/-! ### The end of a context and of a team (R94, R338) -/

/-- A context's own open block is released and its words are lost (R82). -/
def Core.discardOpen (k : Core) (ctx : Nat) : Core :=
  match (k.teams.find ctx).bind fun t => t.gen.opened with
  | none => k
  | some n =>
    let k := k.release n
    let k := { k with blocks := match k.blocks.find n with
      | some b => k.blocks.set n { b with len := 0 }
      | none => k.blocks }
    k.modTeam ctx fun t => { t with gen := { t.gen with opened := none, queue := [] } }

/-- A context ends (R94). -/
def Core.endContext (k : Core) (ctx : Nat) : Core :=
  (k.discardOpen ctx).modTeam ctx fun t => { t with gen := { t.gen with run := .exited } }

/-- GEXIT, and ABORT-GROUP at level G (R94, R96): the context ends, and its team retires when it was the last of it. -/
def State.endGen (s : State) (c : CtxRef) : State :=
  let s := s.withdraw (.ctx c)
  (s.modCore c.core fun k => k.endContext c.ctx).retireIfDone c.core c.ctx

/-- The copies of a team that have not started, and those that a fault holds, are discarded (R277, R338). -/
def State.discardCopies (s : State) (core : Nat) (p : CopyOp → Bool) : State :=
  let gone := (s.core core).copies.filter p
  let s := s.modCore core fun k => { k with copies := k.copies.filter fun o => !p o }
  gone.foldl (fun s o => s.modFibre o.g fun f => f.complete o.opId) s

/-- Whether a fault holds a copy: at acceptance (R270, R276), when it has no part to serve and has not been started, or at a segment
of some part of it. -/
def CopyOp.faulted (o : CopyOp) : Bool := (!o.started && o.streams.isEmpty) || o.streams.any fun x => x.ftag.isSome

/-- A SPAWN in flight of a group that ends starts nothing. -/
def State.discardSpawns (s : State) (g : GroupRef) : State :=
  s.modFibre g fun f => (f.ops.filter fun o => match o.instr with
    | .spawn _ => true
    | _ => false).foldl (fun (f : Fibre) o => f.finishOp o.id) f

/-- KILL-TEAM (R338): every group and the context of the team end; what has not started is discarded, what is in flight completes,
and the team retires when nothing of it is left. -/
def State.killTeam (s : State) (core ctx : Nat) : State :=
  match s.team? core ctx with
  | none => s
  | some t =>
    let s := s.withdraw (.ctx ⟨core, ctx⟩)
    let s := ((t.saving.map Saving.removed).getD []).foldl (fun s o => s.modFibre ⟨core, o.1, o.2.slot, o.2.fib⟩ fun f => f.complete o.2.id) s
    let s := s.modCore core fun k => k.endContext ctx
    let s := s.modTeam core ctx fun t => { t with saving := none, preq := false, deadline := none, holdIssue := false, ended := true }
    let s := s.modSlice (sliceOf core) fun x =>
      { x with fault := { x.fault with live := x.fault.live.filter fun r => r.agent != .ctx ⟨core, ctx⟩ } }
    let s := s.discardCopies core fun o => o.ctx == ctx && (!o.started || o.faulted)
    let s := (s.core core).subs.keys.foldl (fun s i => s.discardMatrix core i ctx) s
    let s := ((s.core core).teamGroups core ctx).foldl (fun s g => (s.discardSpawns g.1).abort g.1) s
    s.retireIfDone core ctx

/-- ABORT-GROUP of a group (R338): its faulted copies lose their rest, and it exits without waiting. -/
def State.abortGroup (s : State) (g : GroupRef) : State :=
  (s.discardCopies g.core fun o => o.g == g && o.faulted).abort g

/-- An operation of a group is done; the group leaves if it was aborted and this was its last. -/
def State.opDone (s : State) (g : GroupRef) (id : Nat) : State :=
  ((s.modFibre g fun f => f.finishOp id).unfreeze g).settleAborted g

/-! ### Consumers of an error (R363, R406) -/

/-- A team as an error record names it. -/
def Team.errorRec (t : Team) (cause : Byte) (place : Word) (pa : Nat) (detail : Nat) : Rec :=
  { Rec.blank with
    cause := cause, place := place, world := t.desc.world, asid := t.asid, launch := BitVec.ofNat 8 t.launch,
    team := BitVec.ofNat 32 t.index, address := BitVec.ofNat 64 pa, detail := BitVec.ofNat 64 detail }

/-- What a group's operation says of itself in a record: its word, log entry and lanes (R419). -/
def Op.inRecord (o : Op) (r : Rec) (lanes : Mask) : Rec :=
  { r with
    op := (opSub o.instr).1, sub := (opSub o.instr).2, prov := o.prov, pc := codeAddress o.handle o.offset,
    lanes := lanes, lane := BitVec.ofNat 8 (lowestLane lanes).val,
    entry := match o.logSlot with
      | some n => BitVec.ofNat 8 n
      | none => 0xFF#8 }

/-- The unit code and bank of the home line that a record 0x81 names (R412): row 0 of R405 and the home bank. -/
def poisonDetail (pa : Nat) : Nat := homeBank pa * 256

/-- DETAIL of a consumer's record on a slice: the home line of poison, the failed link of an error response. -/
def State.consumeDetail (s : State) (slice part : Nat) (cause : Byte) (pa : Nat) : Nat :=
  if cause = 0x81#8 then poisonDetail pa else (s.way slice part pa).detail

/-- Whether a team has ended: its accesses in flight complete, and what they consume ends nothing and writes no record (R412, R425). -/
def State.teamEnded (s : State) (core ctx : Nat) : Bool := ((s.team? core ctx).map Team.ended).getD true

/-- Whether a consumer of an error of a team may complete: its record has a place, or there is none to write (R337). -/
def State.mayConsume (s : State) (core ctx : Nat) : Bool := s.teamEnded core ctx || s.recordRoom (sliceOf core)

Your objective: Retype exactly the lines above, from the one with "let s := s.modSlice" through the one with "let s := (s.core", inclusive.

Answer for this exercise:
    let s := s.modSlice (sliceOf core) fun x =>
      { x with fault := { x.fault with live := x.fault.live.filter fun r => r.agent != .ctx ⟨core, ctx⟩ } }
    let s := s.discardCopies core fun o => o.ctx == ctx && (!o.started || o.faulted)
    let s := (s.core core).subs.keys.foldl (fun s i => s.discardMatrix core i ctx) s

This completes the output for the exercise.